Nuestro criterio es diferente—hay, en política económica, lo que funciona, y lo que no funciona. Además, entre lo que funciona, es necesario hacer las cosas bien, aterrizarlas hasta las últimas consecuencias. Si a los ingredientes de este recetario se le quiere llamar de “izquierda,” o “progresista,” o de “derecha,” o de “centro-izquierda,” es un asunto de gustos semánticos. La distinción entre “derecha” e “izquierda,” en materia económica, no es de utilidad, de hecho, sólo contribuye a oscurecer el debate, el diálogo abierto, sobre los requisitos para lograr mayor crecimiento y mayor nivel de vida.

 

Otro tipo de izquierda, nos dicen nuestros tres amigos, es de índole destructivo—la “izquierda carnívora,” tipificada por Chávez, Evo Morales, y en nuestro país, uno que otro mesías tropical. La izquierda “carnívora,” así vista, implica las recetas antiguas de perfecta auto-destrucción: estatización de los medios de producción, manipulación de los mercados financieros, política fiscal expansiva, y demás.

 

Sabemos que este apetito de auto-destrucción implica una crisis estructural en esos países, tarde o temprano. La paradoja es, precisamente, ¿por qué? ¿Es poder político? ¿O es ignorancia? ¿Acaso enfrentamos una teología del nuevo populismo?
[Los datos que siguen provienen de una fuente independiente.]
-- ==== Sys2Proof/Machine/Filter.lean ====
section
/-! DEFINITION. Snoop-filter entries: lookup, update, replacement places, Adrift lines, poison of lost quads (R207 to R211, R228, R232, R233). -/
namespace Sys2Proof.Machine

/-- Filter set of a sector DPA[44:8] (R208). -/
def fSet (sector : Nat) : Nat := bits sector 0 14 ^^^ bits sector 14 14 ^^^ bits sector 28 9

/-- LSTATE of line j: 0 I, 1 S, 2 A, 3 Adrift (Table 7.1). -/
def FEnt.ls (e : FEnt) (j : Nat) : Nat := bits e.lstate.toNat (2 * j) 2

/-- Set LSTATE of line j. -/
def FEnt.setLs (e : FEnt) (j v : Nat) : FEnt :=
  { e with lstate := BitVec.ofNat 8 (e.lstate.toNat - e.ls j * 4 ^ j + v * 4 ^ j) }

/-- Lines of a sector in a state. -/
def FEnt.linesIn (e : FEnt) (v : Nat) : List Nat := (List.range 4).filter fun j => e.ls j = v

/-- Some line of the sector is in A. -/
def FEnt.owned (e : FEnt) : Bool := !(e.linesIn 2).isEmpty

/-- Some line of the sector is Adrift. -/
def FEnt.adrift (e : FEnt) : Bool := !(e.linesIn 3).isEmpty

/-- Landings in SHARERS. -/
def FEnt.shs (e : FEnt) : List Nat := (List.range 16).filter fun n => e.sharers.getLsbD n

/-- Slice whose filter ways hold the sectors of a slice: the partner while the filter is moved (R232). -/
def Dev.filtAt (d : Dev) (sl : Nat) : Nat := if (d.ms sl).filt.moved then partner sl else sl

/-- Change a slice's filter. -/
def Dev.modF (d : Dev) (sl : Nat) (f : Filter → Filter) : Dev := d.modMs sl fun s => { s with filt := f s.filt }

/-- The filter-way entry of a sector, with its key. -/
def Filter.find (f : Filter) (sector : Nat) : Option (Nat × FEnt) :=
  f.ents.find? fun x => x.2.valid && decide (x.2.sector = sector)

/-- Where the entry of a sector homed at a slice lies: filter ways of a slice, or the slice's hold store (R232, R233). -/
inductive FLoc where
  | way (sl key : Nat)
  | store
  deriving DecidableEq, Repr

/-- The entry of a sector homed at slice `sl`, looked up in filter ways and hold store in parallel (R233). -/
def Dev.fent (d : Dev) (sl sector : Nat) : Option (FLoc × FEnt) :=
  match (d.ms (d.filtAt sl)).filt.find sector with
  | some (k, e) => some (.way (d.filtAt sl) k, e)
  | none => ((d.ms sl).filt.store.find? fun e => decide (e.sector = sector)).map fun e => (.store, e)

/-- No holder is left in S: the lines become I (R227); no line in A: no owner, and the epoch moves with the loss of ownership (R213). -/
def FEnt.tidy (e : FEnt) : FEnt :=
  if e.sharers = 0#16 then (e.linesIn 1).foldl (fun e j => e.setLs j 0) e else e

/-- Ownership ended: OWNER cleared, EPOCH incremented once no line is in A any more (R213). -/
def FEnt.disown (e : FEnt) (was : Bool) : FEnt :=
  if was && !e.owned then { e with owner := 0, epoch := e.epoch + 1#4 } else e

/-- The entry tracks nothing (R210). -/
def FEnt.void (e : FEnt) : Bool := decide (e.lstate = 0#8)

/-- Write an entry back to its place, freeing it when no line is S, A or Adrift (R210), or no longer Adrift in the hold store (R233). -/
def Dev.putFent (d : Dev) (sl : Nat) (loc : FLoc) (e : FEnt) : Dev :=
  let e := e.tidy
  match loc with
  | .way fs k => d.modF fs fun f => { f with ents := tput {} f.ents k (if e.void then {} else e) }
  | .store => d.modF sl fun f =>
      { f with store := if e.adrift then f.store.map fun x => if x.sector = e.sector then e else x
                        else f.store.filter fun x => x.sector ≠ e.sector }

/-- Positions of a filter set that may hold entries: 8 per filter way, ways with a disabled location left out (R208, R212). -/
def Dev.filterPos (d : Dev) (fs sector : Nat) : List Nat :=
  let w := (d.ms fs).wharf
  (List.range (8 * w.f)).filter fun p => !decide ((16 * fSet sector + p / 8) ∈ w.disabled)

/-- A sector has a forward, a collection or a handoff outstanding. -/
def Filter.busy (f : Filter) (sector : Nat) : Bool :=
  (f.fwds.any fun x => decide (x.sector = sector)) || (f.colls.any fun x => decide (x.sector = sector)) ||
  (f.handoffs.any fun h => match h.head with | some x => decide (x.sector = sector) | none => false)

/-- What taking a new entry for a sector meets (R211). -/
inductive NewEnt where
  | at_ (fs key : Nat)
  | evict (fs key : Nat) (e : FEnt)
  | allBusy
  | allAdrift
  deriving DecidableEq, Repr

/-- Home slice of a tracked entry: its own slice, or the partner when FRGN (Table 7.1). -/
def entHome (fs : Nat) (e : FEnt) : Nat := if e.frgn then partner fs else fs

/-- Entries of the sectors homed at a slice, in filter ways and in its hold store (R232, R233). -/
def Dev.entsOf (d : Dev) (sl : Nat) : List FEnt :=
  ((d.ms (d.filtAt sl)).filt.ents.map (·.2)).filter (fun e => e.valid && decide (entHome (d.filtAt sl) e = sl)) ++ (d.ms sl).filt.store

/-- Find the place of a new entry (R211). -/
def Dev.newEnt (d : Dev) (sl sector : Nat) : NewEnt :=
  let fs := d.filtAt sl
  let f := (d.ms fs).filt
  let ps := d.filterPos fs sector
  let at' := fun p => tget {} f.ents (32 * fSet sector + p)
  match ps.find? fun p => !(at' p).valid with
  | some p => .at_ fs (32 * fSet sector + p)
  | none =>
    let free := ps.filter fun p => !(at' p).adrift && !((d.ms (entHome fs (at' p))).filt.busy (at' p).sector)
    match argMin (fun p => (at' p).alloc) free with
    | some p => .evict fs (32 * fSet sector + p) (at' p)
    | none => if ps.all fun p => (at' p).adrift then .allAdrift else .allBusy

/-- Landings that hold a Granted record of the share group of a block. -/
def Dev.groupOf (d : Dev) (blk : Nat) : List Nat :=
  (List.range 16).filter fun n => d.ext.recs.any fun r => decide (r.2.st = .granted) && r.2.shared && decide (r.2.ld = n) && r.2.covers blk

/-- A line becomes Adrift (R228): poison lists, event record, Deferred fault; the caller has set LSTATE. -/
def Dev.reportAdrift (d : Dev) (sl line ld : Nat) : Dev :=
  let dpa := line * 64
  let d := d.poison dpa poisLine
  let d := d.evPool .coherence [dpa, ld] 2
  d.report { src := sliceSrc sl 0x1F, det0 := dpa, det1 := d.detA dpa, dpa := some dpa }

/-- Make lines of an entry Adrift, their lost holder leaving SHARERS and OWNER (R228). -/
def Dev.makeAdrift (d : Dev) (sl : Nat) (loc : FLoc) (e : FEnt) (js : List Nat) (ld : Nat) : Dev :=
  let was := e.owned
  let e := js.foldl (fun e j => e.setLs j 3) { e with sharers := setBit e.sharers ld false }
  let d := d.putFent sl loc (e.disown was)
  js.foldl (fun d j => d.reportAdrift sl (e.sector * 4 + j) ld) d

/-- QPOIS of the quad of an entry's Adrift lines, with poison-list entries (R233, R234). -/
def Dev.poisonSector (d : Dev) (sl sector : Nat) : Dev :=
  (d.setQpois sl (sector / 16) (BitVec.ofNat 16 (2 ^ (sector % 16)))).poison (sector * 256) poisQuad

/-- Keep an Adrift entry in the hold store, or poison its quad when the store is full (R233). -/
def Dev.storeAdrift (d : Dev) (sl : Nat) (e : FEnt) : Dev :=
  if (d.ms sl).filt.store.length < 512 then d.modF sl fun f => { f with store := f.store ++ [{ e with valid := true, frgn := false }] }
  else (d.poisonSector sl e.sector).report { src := sliceSrc sl 0x1F, det0 := e.sector * 256, det1 := d.detA (e.sector * 256), dpa := some (e.sector * 256) }

/-- The filter shows a landing holding a line (R92): owner of a line in A, or sharer of a line in S. -/
def Dev.holds (d : Dev) (sl line ld : Nat) : Bool :=
  match d.fent sl (line / 4) with
  | none => false
  | some (_, e) =>
    (decide (e.ls (line % 4) = 2) && decide (e.owner.val = ld)) || (decide (e.ls (line % 4) = 1) && e.sharers.getLsbD ld)

end Sys2Proof.Machine
end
No sabemos. Haría una gran diferencia, para sus propias causas, que los programas de política económica de los Chávez y los Morales se centraran en las recetas que funcionan. La evidencia nos dice que, eventualmente, esos países sufrirán mayor pobreza.

 

México, así visto, es un eje fundamental para el futuro de los criterios económicos de la región. Esta es, de alguna forma, la última oportunidad para hacer las cosas que se quedaron pendientes, y hacerlas bien. De otra forma, podríamos enfrentar el mismo tipo de apetito auto-destructivo que hoy caracteriza a esta supuesta izquierda “carnívora.”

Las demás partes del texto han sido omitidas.